Vol.34アパートメントホテル革命:訪日客が描く旅と暮らしの新融合

旅の常識が変わる瞬間

ホテルの概念が、静かに、しかし確実に進化している。訪日客の間で急速に人気を集める「アパートメントホテル」。そこは単なる宿泊施設ではなく、家族や友人と“暮らすように泊まる”ための空間だ。東京都中央区の「MIMARU東京 STATION EAST」を訪れると、大型スーツケースを引く外国人グループが次々と現れる。日本人にはまだ馴染みが薄いかもしれないが、この施設は旅行口コミサイト「トリップアドバイザー」の「外国人が選ぶ日本のホテルTOP20」で常連の存在だ。アパートメントホテルの未来は、単なるトレンドを超え、旅と日常の境界を溶かす新しいライフスタイルの象徴として、私たちの目の前に広がっている。

非日常から日常へ

従来のホテルが「非日常の贅沢」を売りにしてきたのに対し、アパートメントホテルは「日常の延長」を提供する。運営するコスモスホテルマネジメント(大和ハウスグループ)は、マンション開発のノウハウを活かし、40平方メートル以上の広々とした客室にリビング・ダイニングを備えた空間を生み出した。定員4人以上を想定し、家族やグループでの滞在に最適化されている。
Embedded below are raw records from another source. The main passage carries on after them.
-- ==== Sys2Proof/Laws/State.lean ====
section
/-! SUPPORT. What the shared updates leave unchanged: one lemma per field per update; what they make of the field they write; what reads of the
updated state give. -/
set_option Elab.async false
namespace Sys2Proof.Machine
open Sys2Proof

/-! ### `modTile` -/

@[simp] theorem State.modTile_pending (s : State) (t : Nat) (f : Tile → Tile) : (s.modTile t f).pending = s.pending := rfl
@[simp] theorem State.modTile_part (s : State) (t : Nat) (f : Tile → Tile) : (s.modTile t f).part = s.part := rfl
@[simp] theorem State.modTile_dev (s : State) (t : Nat) (f : Tile → Tile) : (s.modTile t f).dev = s.dev := rfl
@[simp] theorem State.modTile_sup (s : State) (t : Nat) (f : Tile → Tile) : (s.modTile t f).sup = s.sup := rfl
@[simp] theorem State.modTile_mgmt (s : State) (t : Nat) (f : Tile → Tile) : (s.modTile t f).mgmt = s.mgmt := rfl
@[simp] theorem State.modTile_fw (s : State) (t : Nat) (f : Tile → Tile) : (s.modTile t f).fw = s.fw := rfl
@[simp] theorem State.modTile_svc (s : State) (t : Nat) (f : Tile → Tile) : (s.modTile t f).svc = s.svc := rfl
@[simp] theorem State.modTile_obj (s : State) (t : Nat) (f : Tile → Tile) : (s.modTile t f).obj = s.obj := rfl
@[simp] theorem State.modTile_cnt (s : State) (t : Nat) (f : Tile → Tile) : (s.modTile t f).cnt = s.cnt := rfl
@[simp] theorem State.modTile_recs (s : State) (t : Nat) (f : Tile → Tile) : (s.modTile t f).recs = s.recs := rfl
@[simp] theorem State.modTile_ports (s : State) (t : Nat) (f : Tile → Tile) : (s.modTile t f).ports = s.ports := rfl
@[simp] theorem State.modTile_lds (s : State) (t : Nat) (f : Tile → Tile) : (s.modTile t f).lds = s.lds := rfl
@[simp] theorem State.modTile_feed (s : State) (t : Nat) (f : Tile → Tile) : (s.modTile t f).feed = s.feed := rfl
@[simp] theorem State.modTile_keys (s : State) (t : Nat) (f : Tile → Tile) : (s.modTile t f).keys = s.keys := rfl
@[simp] theorem State.modTile_parts (s : State) (t : Nat) (f : Tile → Tile) : (s.modTile t f).parts = s.parts := rfl
@[simp] theorem State.modTile_queues (s : State) (t : Nat) (f : Tile → Tile) : (s.modTile t f).queues = s.queues := rfl
@[simp] theorem State.modTile_refK0 (s : State) (t : Nat) (f : Tile → Tile) : (s.modTile t f).refK0 = s.refK0 := rfl
@[simp] theorem State.modTile_refK1 (s : State) (t : Nat) (f : Tile → Tile) : (s.modTile t f).refK1 = s.refK1 := rfl
@[simp] theorem State.modTile_master (s : State) (t : Nat) (f : Tile → Tile) : (s.modTile t f).master = s.master := rfl
@[simp] theorem State.modTile_out (s : State) (t : Nat) (f : Tile → Tile) : (s.modTile t f).out = s.out := rfl
@[simp] theorem State.modTile_freeCtr (s : State) (t : Nat) (f : Tile → Tile) : (s.modTile t f).freeCtr = s.freeCtr := rfl
@[simp] theorem State.modTile_n (s : State) (t : Nat) (f : Tile → Tile) : (s.modTile t f).n = s.n := rfl
@[simp] theorem State.modTile_tileNumbers (s : State) (t : Nat) (f : Tile → Tile) : (s.modTile t f).tileNumbers = s.tileNumbers := rfl
@[simp] theorem State.modTile_port (s : State) (t : Nat) (f : Tile → Tile) (u : Nat) : (s.modTile t f).port u = s.port u := rfl
@[simp] theorem State.modTile_ld (s : State) (t : Nat) (f : Tile → Tile) (u v : Nat) : (s.modTile t f).ld u v = s.ld u v := rfl
@[simp] theorem State.modTile_cls (s : State) (t : Nat) (f : Tile → Tile) (u : Nat) : (s.modTile t f).cls u = s.cls u := rfl
@[simp] theorem State.modTile_queue (s : State) (t : Nat) (f : Tile → Tile) (u v : Nat) : (s.modTile t f).queue u v = s.queue u v := rfl
@[simp] theorem State.modTile_cell (s : State) (t : Nat) (f : Tile → Tile) (u v : Nat) : (s.modTile t f).cell u v = s.cell u v := rfl
@[simp] theorem State.modTile_counter (s : State) (t : Nat) (f : Tile → Tile) (u : Nat) : (s.modTile t f).counter u = s.counter u := rfl
@[simp] theorem State.modTile_inService (s : State) (t : Nat) (f : Tile → Tile) : (s.modTile t f).inService = s.inService := rfl
@[simp] theorem State.modTile_coreTile (s : State) (t : Nat) (f : Tile → Tile) : (s.modTile t f).coreTile = s.coreTile := rfl

/-! ### A change of one part of a tile is a change of the tile -/

@[simp] theorem State.modTime_eq (s : State) (t : Nat) (f : TileTime → TileTime) : s.modTime t f = s.modTile t (fun x => { x with time := f x.time }) := rfl
@[simp] theorem State.modSup_eq (s : State) (t : Nat) (f : TileSup → TileSup) : s.modSup t f = s.modTile t (fun x => { x with sup := f x.sup }) := rfl
@[simp] theorem State.modMed_eq (s : State) (t : Nat) (f : TileMed → TileMed) : s.modMed t f = s.modTile t (fun x => { x with med := f x.med }) := rfl
@[simp] theorem State.modRes_eq (s : State) (t : Nat) (f : TileRes → TileRes) : s.modRes t f = s.modTile t (fun x => { x with res := f x.res }) := rfl
@[simp] theorem State.modRd_eq (s : State) (t : Nat) (f : TileRead → TileRead) : s.modRd t f = s.modTile t (fun x => { x with rd := f x.rd }) := rfl
@[simp] theorem State.modMap_eq (s : State) (t : Nat) (f : TileMap → TileMap) : s.modMap t f = s.modTile t (fun x => { x with map := f x.map }) := rfl
@[simp] theorem State.modPat_eq (s : State) (t : Nat) (f : TilePat → TilePat) : s.modPat t f = s.modTile t (fun x => { x with pat := f x.pat }) := rfl
@[simp] theorem State.modFence_eq (s : State) (t : Nat) (f : TileFence → TileFence) : s.modFence t f = s.modTile t (fun x => { x with fence := f x.fence }) := rfl
@[simp] theorem State.modPs_eq (s : State) (t : Nat) (f : PStore → PStore) : s.modPs t f = s.modTile t (fun x => { x with ps := f x.ps }) := rfl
興味深いのは、過剰なサービスをあえて排除している点だ。アメニティーは最小限、朝食もなし。訪日客の5割近くが5泊以上の長期滞在を選び、コンビニで朝食を買って部屋で食べたり、日帰りスキーの拠点にしたりと、まるで地元民のような自由さを楽しんでいる。こうしたニーズは、従来のホテル業界が重視してきた「客室数を増やして収益を上げる」という発想では見逃されてきたものだ。アパートメントホテルは、狭い部屋で効率を追求する時代に終止符を打ち、広さと快適さを求める新しい需要を掘り起こした。

多国籍スタッフが紡ぐ人間味溢れる体験

このホテルのもう一つの魅力は、スタッフにある。施設スタッフの8割が外国籍で、35以上の国や地域から集まった人々だ。採用基準はホテル経験よりも「日本が好き」という情熱。マニュアルに縛られないフレンドリーな接客が、ゲストとの距離を縮める。例えば、あるスタッフは「ブラックカード」を持つ富裕層ゲストに高級寿司店ではなく、自分が愛する回転寿司を勧めた。「高級=満足」とは限らないという柔軟な視点が、訪日客に新鮮な驚きを与えている。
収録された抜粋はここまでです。